**WORK ORDER**
Somewhere below is a line with "else if f3 = 6#3 then rsv r (.or (lo" and, later, a line with "else if f3 = 5#3 then rsv r (.minu"; repeat those two lines and all the lines between them, exactly as they are.

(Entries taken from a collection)
+---+

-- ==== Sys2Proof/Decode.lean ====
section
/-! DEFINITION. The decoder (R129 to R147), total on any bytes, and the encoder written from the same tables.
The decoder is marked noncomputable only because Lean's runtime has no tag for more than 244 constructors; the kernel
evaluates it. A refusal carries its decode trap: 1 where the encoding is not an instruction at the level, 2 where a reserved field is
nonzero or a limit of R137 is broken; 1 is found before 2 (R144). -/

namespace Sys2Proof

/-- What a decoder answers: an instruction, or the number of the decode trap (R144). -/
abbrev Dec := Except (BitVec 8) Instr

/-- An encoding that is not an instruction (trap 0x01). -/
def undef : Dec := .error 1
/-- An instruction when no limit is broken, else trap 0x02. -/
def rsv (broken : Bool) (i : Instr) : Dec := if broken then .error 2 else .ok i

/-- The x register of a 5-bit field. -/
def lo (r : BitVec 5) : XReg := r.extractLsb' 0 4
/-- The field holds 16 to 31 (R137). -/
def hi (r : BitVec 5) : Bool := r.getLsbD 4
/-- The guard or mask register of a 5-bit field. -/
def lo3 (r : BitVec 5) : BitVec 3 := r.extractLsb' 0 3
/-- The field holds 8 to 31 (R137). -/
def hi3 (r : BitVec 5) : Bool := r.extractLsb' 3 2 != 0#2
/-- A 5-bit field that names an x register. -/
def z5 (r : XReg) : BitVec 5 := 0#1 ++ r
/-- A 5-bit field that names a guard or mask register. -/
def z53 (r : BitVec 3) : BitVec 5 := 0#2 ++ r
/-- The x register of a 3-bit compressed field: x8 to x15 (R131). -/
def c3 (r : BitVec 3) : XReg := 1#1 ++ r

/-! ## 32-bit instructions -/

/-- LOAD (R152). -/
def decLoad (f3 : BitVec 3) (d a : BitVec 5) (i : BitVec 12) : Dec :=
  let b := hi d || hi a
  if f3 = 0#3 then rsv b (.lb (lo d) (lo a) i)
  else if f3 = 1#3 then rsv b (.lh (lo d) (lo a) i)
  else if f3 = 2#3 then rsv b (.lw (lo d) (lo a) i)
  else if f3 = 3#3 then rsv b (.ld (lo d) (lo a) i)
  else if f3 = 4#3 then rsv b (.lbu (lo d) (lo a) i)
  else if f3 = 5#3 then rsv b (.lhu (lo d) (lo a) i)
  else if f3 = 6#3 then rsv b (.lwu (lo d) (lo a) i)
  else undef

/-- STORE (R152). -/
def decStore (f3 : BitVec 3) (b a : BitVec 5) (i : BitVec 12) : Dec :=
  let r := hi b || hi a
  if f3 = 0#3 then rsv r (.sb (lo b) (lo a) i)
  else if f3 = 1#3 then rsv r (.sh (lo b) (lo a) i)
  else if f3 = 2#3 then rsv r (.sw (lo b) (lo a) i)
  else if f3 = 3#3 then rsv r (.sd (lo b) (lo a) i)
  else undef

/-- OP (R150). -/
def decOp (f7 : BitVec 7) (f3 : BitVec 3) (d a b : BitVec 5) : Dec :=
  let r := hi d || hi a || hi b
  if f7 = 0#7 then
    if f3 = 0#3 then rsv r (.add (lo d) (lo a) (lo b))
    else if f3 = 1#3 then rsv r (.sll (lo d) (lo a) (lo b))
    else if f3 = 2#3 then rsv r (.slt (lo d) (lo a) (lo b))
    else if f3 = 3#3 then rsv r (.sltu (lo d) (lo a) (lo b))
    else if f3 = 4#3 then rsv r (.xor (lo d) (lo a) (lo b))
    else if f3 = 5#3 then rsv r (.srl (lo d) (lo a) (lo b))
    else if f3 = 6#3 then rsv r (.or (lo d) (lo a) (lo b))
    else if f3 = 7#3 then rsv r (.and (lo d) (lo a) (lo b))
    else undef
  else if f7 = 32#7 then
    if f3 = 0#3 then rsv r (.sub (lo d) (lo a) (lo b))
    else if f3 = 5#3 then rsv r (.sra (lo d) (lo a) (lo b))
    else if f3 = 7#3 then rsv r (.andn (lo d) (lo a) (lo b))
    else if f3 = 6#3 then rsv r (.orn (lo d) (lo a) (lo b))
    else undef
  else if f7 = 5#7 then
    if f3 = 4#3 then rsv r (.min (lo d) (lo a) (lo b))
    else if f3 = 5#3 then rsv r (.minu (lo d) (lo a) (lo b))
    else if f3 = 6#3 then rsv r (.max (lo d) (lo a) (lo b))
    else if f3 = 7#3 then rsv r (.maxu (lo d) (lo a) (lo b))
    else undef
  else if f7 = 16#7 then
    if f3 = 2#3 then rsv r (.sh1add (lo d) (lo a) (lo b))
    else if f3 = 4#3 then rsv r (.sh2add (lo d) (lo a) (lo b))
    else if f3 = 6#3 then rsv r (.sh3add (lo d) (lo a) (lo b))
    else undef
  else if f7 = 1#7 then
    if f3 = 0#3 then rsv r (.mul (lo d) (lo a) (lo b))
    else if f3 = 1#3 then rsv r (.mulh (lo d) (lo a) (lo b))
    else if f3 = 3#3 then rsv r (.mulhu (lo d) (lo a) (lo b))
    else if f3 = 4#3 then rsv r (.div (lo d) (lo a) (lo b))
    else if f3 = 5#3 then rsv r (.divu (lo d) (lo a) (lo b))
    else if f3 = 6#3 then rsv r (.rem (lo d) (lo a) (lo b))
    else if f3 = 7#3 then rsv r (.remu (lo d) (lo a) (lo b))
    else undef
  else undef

+---+

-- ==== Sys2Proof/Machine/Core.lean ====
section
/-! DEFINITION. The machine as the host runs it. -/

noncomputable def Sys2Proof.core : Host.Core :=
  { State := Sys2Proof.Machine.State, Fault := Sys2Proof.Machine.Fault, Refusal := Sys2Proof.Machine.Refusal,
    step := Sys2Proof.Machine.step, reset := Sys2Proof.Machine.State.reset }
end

+---+

**TASK RESPONSE**
    else if f3 = 6#3 then rsv r (.or (lo d) (lo a) (lo b))
    else if f3 = 7#3 then rsv r (.and (lo d) (lo a) (lo b))
    else undef
  else if f7 = 32#7 then
    if f3 = 0#3 then rsv r (.sub (lo d) (lo a) (lo b))
    else if f3 = 5#3 then rsv r (.sra (lo d) (lo a) (lo b))
    else if f3 = 7#3 then rsv r (.andn (lo d) (lo a) (lo b))
    else if f3 = 6#3 then rsv r (.orn (lo d) (lo a) (lo b))
    else undef
  else if f7 = 5#7 then
    if f3 = 4#3 then rsv r (.min (lo d) (lo a) (lo b))
    else if f3 = 5#3 then rsv r (.minu (lo d) (lo a) (lo b))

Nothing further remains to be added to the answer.